> **WHAT THIS TASK INVOLVES**: Return every record below exactly as given.

::::::::

-- ==== Sys2Proof/Machine/LeakGuard.lean ====
section
/-! DEFINITION. LKG: the main valve state, the leak latch, net flow and draw events, the rules, the zones, field loss and
the decay test (R147 to R165, R179). -/

namespace Sys2Proof.Machine

/-! ### The main valve state (R147) -/

/-- The main valve state changed; a change, of the reason alone too, raises MAIN (R147). -/
def setMain (m : MainState) (s : State) : State :=
  raiseIf (decide (m ≠ s.lkg.main)) .main { s with lkg := { s.lkg with main := m } }

/-- A state other than OPEN entered: on leaving OPEN, RGS and FLT hold their runs (R112, R143, R147). -/
def setMainShut (m : MainState) (s : State) : State :=
  let s1 := setMain m s
  if s.lkg.main = .opened then fltHold (rgsHold s1) else s1

/-- OPEN entered: DRA grants a free line, RGS and FLT resume (R76, R112, R143, R147). -/
def setMainOpen (k : Grant) (s : State) : State :=
  if s.lkg.main = .opened then s else fltResume k (rgsResume k (drainRegrant k (setMain .opened s)))

/-! ### The decay test's endings (R163, R164) -/

/-- The test enters a state, which raises TEST (9.8). -/
def setTest (t : TestState) (s : State) : State :=
  raise .test { s with lkg := { s.lkg with test := { s.lkg.test with st := t } } }

/-- Replaces the decay test. -/
def putTest (t : DecayTest) (s : State) : State := { s with lkg := { s.lkg with test := t } }

/-- Changes the test's result record. -/
def updateTestRecord (f : TestRecord → TestRecord) (s : State) : State :=
  putTest { s.lkg.test with record := s.lkg.test.record.map f } s

/-- A result recorded, which raises TEST (9.8). -/
def setResult (r : TestResult) (s : State) : State :=
  raise .test (updateTestRecord (fun x => { x with result := some r }) s)

/-- The test becomes IDLE, with the end seconds in the record (R163, R164). -/
def testIdle (s : State) : State :=
  let s1 := updateTestRecord (fun x => { x with endedAt := some s.mgu.seconds }) s
  setTest .idle (putTest { s1.lkg.test with timer := none } s1)

/-- The line released, or the request withdrawn, and the test IDLE (R164). -/
def testRelease (k : Grant) (s : State) : State := testIdle (drainRelease k .test s)

/-- The test holds the drain line: it is past WAITING (R162). -/
def State.testPastWaiting (s : State) : Bool := s.lkg.test.st != .idle && s.lkg.test.st != .waiting

/-- The test ended without reopening: the rows of R164 for CLOSE_MAIN and for a latch set. A result decided already is
kept in REOPENING. -/
def testStop (k : Grant) (r : TestResult) (s : State) : State :=
  match s.lkg.test.st with
  | .idle => s
  | .reopening => testRelease k s
  | _ => testRelease k (setResult r s)

/-- The test ended by a notice of MAIN (R164). -/
def testValve (k : Grant) (s : State) : State := if s.testPastWaiting then testStop k .abortedValve s else s

/-! ### Requests of MAIN (R148, R149, R151) -/

/-- A request that ACT has refused (R148), and the test's part in it (R164). -/
def mainRefused (k : Grant) (a : Answer) (s : State) : State :=
  testValve k (setMainShut (if a = .disabled then .unknown else .fault) s)

/-- MAIN requested toward CLOSED for a reason (R149, R151, R152, R162). -/
def closeMainFor (k : Grant) (r : CloseReason) (s : State) : State :=
  let s1 := actRequest .main .mainClosed s
  match s.answer .main .mainClosed with
  | .moving => setMainShut (.closing r) s1
  | .completed => setMainShut (.closed r) s1
  | .faulted => mainRefused k .faulted s1
  | .disabled => mainRefused k .disabled s1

::::::::

> **YOUR SOLUTION**:
-- ==== Sys2Proof/Machine/LeakGuard.lean ====
section
/-! DEFINITION. LKG: the main valve state, the leak latch, net flow and draw events, the rules, the zones, field loss and
the decay test (R147 to R165, R179). -/

namespace Sys2Proof.Machine

/-! ### The main valve state (R147) -/

/-- The main valve state changed; a change, of the reason alone too, raises MAIN (R147). -/
def setMain (m : MainState) (s : State) : State :=
  raiseIf (decide (m ≠ s.lkg.main)) .main { s with lkg := { s.lkg with main := m } }

/-- A state other than OPEN entered: on leaving OPEN, RGS and FLT hold their runs (R112, R143, R147). -/
def setMainShut (m : MainState) (s : State) : State :=
  let s1 := setMain m s
  if s.lkg.main = .opened then fltHold (rgsHold s1) else s1

/-- OPEN entered: DRA grants a free line, RGS and FLT resume (R76, R112, R143, R147). -/
def setMainOpen (k : Grant) (s : State) : State :=
  if s.lkg.main = .opened then s else fltResume k (rgsResume k (drainRegrant k (setMain .opened s)))

/-! ### The decay test's endings (R163, R164) -/

/-- The test enters a state, which raises TEST (9.8). -/
def setTest (t : TestState) (s : State) : State :=
  raise .test { s with lkg := { s.lkg with test := { s.lkg.test with st := t } } }

/-- Replaces the decay test. -/
def putTest (t : DecayTest) (s : State) : State := { s with lkg := { s.lkg with test := t } }

/-- Changes the test's result record. -/
def updateTestRecord (f : TestRecord → TestRecord) (s : State) : State :=
  putTest { s.lkg.test with record := s.lkg.test.record.map f } s

/-- A result recorded, which raises TEST (9.8). -/
def setResult (r : TestResult) (s : State) : State :=
  raise .test (updateTestRecord (fun x => { x with result := some r }) s)

/-- The test becomes IDLE, with the end seconds in the record (R163, R164). -/
def testIdle (s : State) : State :=
  let s1 := updateTestRecord (fun x => { x with endedAt := some s.mgu.seconds }) s
  setTest .idle (putTest { s1.lkg.test with timer := none } s1)

/-- The line released, or the request withdrawn, and the test IDLE (R164). -/
def testRelease (k : Grant) (s : State) : State := testIdle (drainRelease k .test s)

/-- The test holds the drain line: it is past WAITING (R162). -/
def State.testPastWaiting (s : State) : Bool := s.lkg.test.st != .idle && s.lkg.test.st != .waiting

/-- The test ended without reopening: the rows of R164 for CLOSE_MAIN and for a latch set. A result decided already is
kept in REOPENING. -/
def testStop (k : Grant) (r : TestResult) (s : State) : State :=
  match s.lkg.test.st with
  | .idle => s
  | .reopening => testRelease k s
  | _ => testRelease k (setResult r s)

/-- The test ended by a notice of MAIN (R164). -/
def testValve (k : Grant) (s : State) : State := if s.testPastWaiting then testStop k .abortedValve s else s

/-! ### Requests of MAIN (R148, R149, R151) -/

/-- A request that ACT has refused (R148), and the test's part in it (R164). -/
def mainRefused (k : Grant) (a : Answer) (s : State) : State :=
  testValve k (setMainShut (if a = .disabled then .unknown else .fault) s)

/-- MAIN requested toward CLOSED for a reason (R149, R151, R152, R162). -/
def closeMainFor (k : Grant) (r : CloseReason) (s : State) : State :=
  let s1 := actRequest .main .mainClosed s
  match s.answer .main .mainClosed with
  | .moving => setMainShut (.closing r) s1
  | .completed => setMainShut (.closed r) s1
  | .faulted => mainRefused k .faulted s1
  | .disabled => mainRefused k .disabled s1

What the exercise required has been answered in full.